Numeradas e separadas por faixas de preço, embarcavam para uma travessia de um a três meses onde a chance maior era morrer.

Aqui outros patifes tratavam de garantir a eficiência do negócio, começando por tentar exterminar qualquer tipo de humanidade e raiz cultural que suscitasse hipóteses de resistência.

Dos troncos à proibição de cultos, dos jesuísmos à separação deliberada de gentes de mesma língua e etnia, valia tudo para evitar por aqui a reconstituição dos legados culturais africanos.

Inclusive depois da abolição, - e até hoje – tentaram de tudo para que não tomassem consciência da importância que têm e tiveram para erguer o Brasil.

Pois estes povos, contra todas as chances, responderam com uma das mais ativas e aguerridas resistências culturais já registradas pelo gênero humano.

E continuam resistindo, para o desgosto de certos patifes.
*
Num é, Gil? 
 

Senegal profundo



Aqueles dias que passamos em Tallenne Gaye, após o Fesman, foram provavelmente os mais marcantes de toda a viagem.

Terra natal de Ibrahima – com menos de mil habitantes -, Tallenne Gaye é uma autêntica comunidade rural Uollof, a maior entre as sete etnias que fazem o caldo senegalês.

Você provavelmente nunca ouviu falar dos Uollof, mas saiba que formaram, por quase sete séculos, um dos mais longevos impérios africanos.

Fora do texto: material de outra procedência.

/-- TRAIN passes its limit; the third failure in a row at a resolved rate withdraws it with FALLBACK_ENABLE (R48). The run begins
again at TRAINING_DONE, at LANE_RETRAIN and at another rate; a NEG_TIMEOUT does not break it. -/
def execTrainTimeout (port : Nat) (s : State) : Res :=
  inState port .train s fun v =>
    let an := (s.lane port).anEnable
    let n := v.trainFails + 1
    let wd := an && (s.lane port).fallbackEnable && decide (3 ≤ n)
    (s.modPort port fun w =>
      { w with
          trainFails := if wd then 0 else if an then n else 0
          withdrawn := if wd then w.withdrawn ||| (1#5 <<< v.rate.toNat) else w.withdrawn }).takeDown port .waitSignal
      (some causeTrainTimeout)

/-- The order code of a port's logical lanes (R51). -/
def orderCode (logical : List Nat) : BitVec 2 :=
  if logical = List.range logical.length then 0
  else if logical = (List.range logical.length).reverse then 1 else 2

/-- Stores the receive delays that ALIGN measured, by logical lane (R91). -/
def Port.setDelays (v : Port) (logical delays : List Nat) : Port :=
  { v with
      laneDelay := (logical.zip delays).foldl (fun t e => tins t e.1 (word e.2)) v.laneDelay
      delayValid := logical.foldl (fun m n => m ||| (1#8 <<< n)) v.delayValid }

/-- A cluster declared FAILED, and a port held down by a lost clock group, never reach UP (R384, R394). -/
def State.heldDown (s : State) (p : Nat) : Bool :=
  thas s.err.failedClusters (laneCluster p) || s.clockFault (laneChiplet p) (laneRegion p)

/-- A DEGRADED port under DEGRADE_ACTION 2 waits in ALIGN and does not reach UP until it is DEGRADED no more (R390).
(DESIGN CHOICE: log entry 195.) -/
def State.degradeHeld (s : State) (p : Nat) : Bool := (s.port p).degraded && decide ((s.detCfg dFecDegrade p).action = 2)

/-- Alignment lock on every lane: the lane numbers read, order corrected and skew removed, then UP; with a skew beyond 64 ns the port stays in ALIGN until
its limit (R46, R51, R91). -/
def execAlignLock (port : Nat) (logical : List Nat) (skewNs : Nat) (delaysPs : List Nat) (inverted : List Bool)
    (s : State) : Res :=
  inState port .align s fun _ =>
    let s := if s.trains port then s else s.setPolarity port inverted
    -- what the last lock found says whether the skew is too large
    let s := s.modPort port fun v => { v.setDelays logical delaysPs with skewHigh := decide (64 < skewNs) }
    let s := (s.portLanes port).foldl
      (fun t l => t.modLane l fun x => { x with logical := BitVec.ofNat 3 (logical.getD (l - port) (l - port)), signal := true, lock := true }) s
    if 64 < skewNs ∨ s.heldDown port = true ∨ s.degradeHeld port = true then s
    else
      ((s.modLane port fun x => { x with order := orderCode logical }).modPort port fun v => { v with state := .up }).protectAll

def execAlignTimeout (port : Nat) (s : State) : Res :=
  inState port .align s fun v => s.takeDown port .waitSignal (some (if v.skewHigh then causeSkew else causeAlignTimeout))

/-- Loss of signal or lock on a lane leaves no measurement of it (R56), and takes its port out of UP (R49). -/
def State.laneLost (s : State) (lane : Nat) (lock : Bool) : State :=
  let s := s.modLane lane fun l =>
    if lock then { l with lock := false, fom := 0x8000 } else { l with signal := false, lock := false, fom := 0x8000 }
  match s.lanePort? lane with
  | none => s
  | some p =>
    if (s.port p).state = .up then
      s.takeDown p .waitSignal (some (if lock then causeLockLost else causeSignalLost))
    else s

def execSignalLost (lane : Nat) (lock : Bool) (s : State) : Res := onNum (decide (lane < 1024)) (s.laneLost lane lock)

/-- Raises LANE_FOM_LOW or LANE_FOM_OK when a run of 16 windows is complete (R58). LANE_FOM_LOW comes once
and not again before LANE_FOM_OK, and that is remembered outside UP and over PORT_DELETE.
(DEDUCED, DESIGN CHOICE: log entries 41, 170.) -/
def State.fomEvents (s : State) (n : Nat) : State :=
  let l := s.lane n
  if l.lowRaised = false ∧ 16 ≤ l.lowWindows then
    (s.setLane n { l with lowRaised := true, okWindows := 0 }).raise (1 + laneRegion n) 0x0201 [word n]
  else if l.lowRaised = true ∧ 16 ≤ l.okWindows then
    (s.setLane n { l with lowRaised := false, lowWindows := 0 }).raise (1 + laneRegion n) 0x0202 [word n]
  else s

Ficamos hospedados na casa de monsieur Dam, um dos líderes da comunidade.

E Ibrahima também esteve lá reconstituindo sua árvore genealógica, reunindo os patriarcas para conversas até o fundo de suas raízes.

O que posso dizer do que vi?

Os homens ceifando o feno para os carneiros, as mulheres descascando amendoins, as crianças alucinadas divertindo-se com a chegada repentina de um brasileiro branquelo.

As meninas indo buscar a lenha para o almoço, o Cebbn Diein – prato típico a base de arroz, peixe e legumes - servido numa grande bacia no chão, e comido com as mãos e coletivamente.

O café touba temperado com pimentas e alecrim, os sucos de Baobá e as rodas de Altaya: tradicional chá senegalês com pitadas de menta.


Os maridos e suas quatro esposas, a reverência permanente aos mais velhos, a preocupação antecipada com a safra do amendoim e do milho – ali onde só chove três meses por ano, entre junho e agosto.

O céu estatelado de estrelas, os banhos de balde e o respeito às cinco rezas do dia, chamadas pelo megafone da mesquita que pontua o pátio.

E o dia que anoitece mais cedo pela falta de eletricidade - salvo aquela única casa, com bateria solar, que nos hospedou.

Ao sairmos de lá, Monsieu Dam nos chamou num canto, avisou que éramos novos membros da família.

O que mais posso dizer?

Levará algum tempo – talvez a vida toda – para digerir todo este caldo interminável de cultura.
 
E outro tanto, certamente, para fazer valer a honra de estar abençoado entre os Gaye.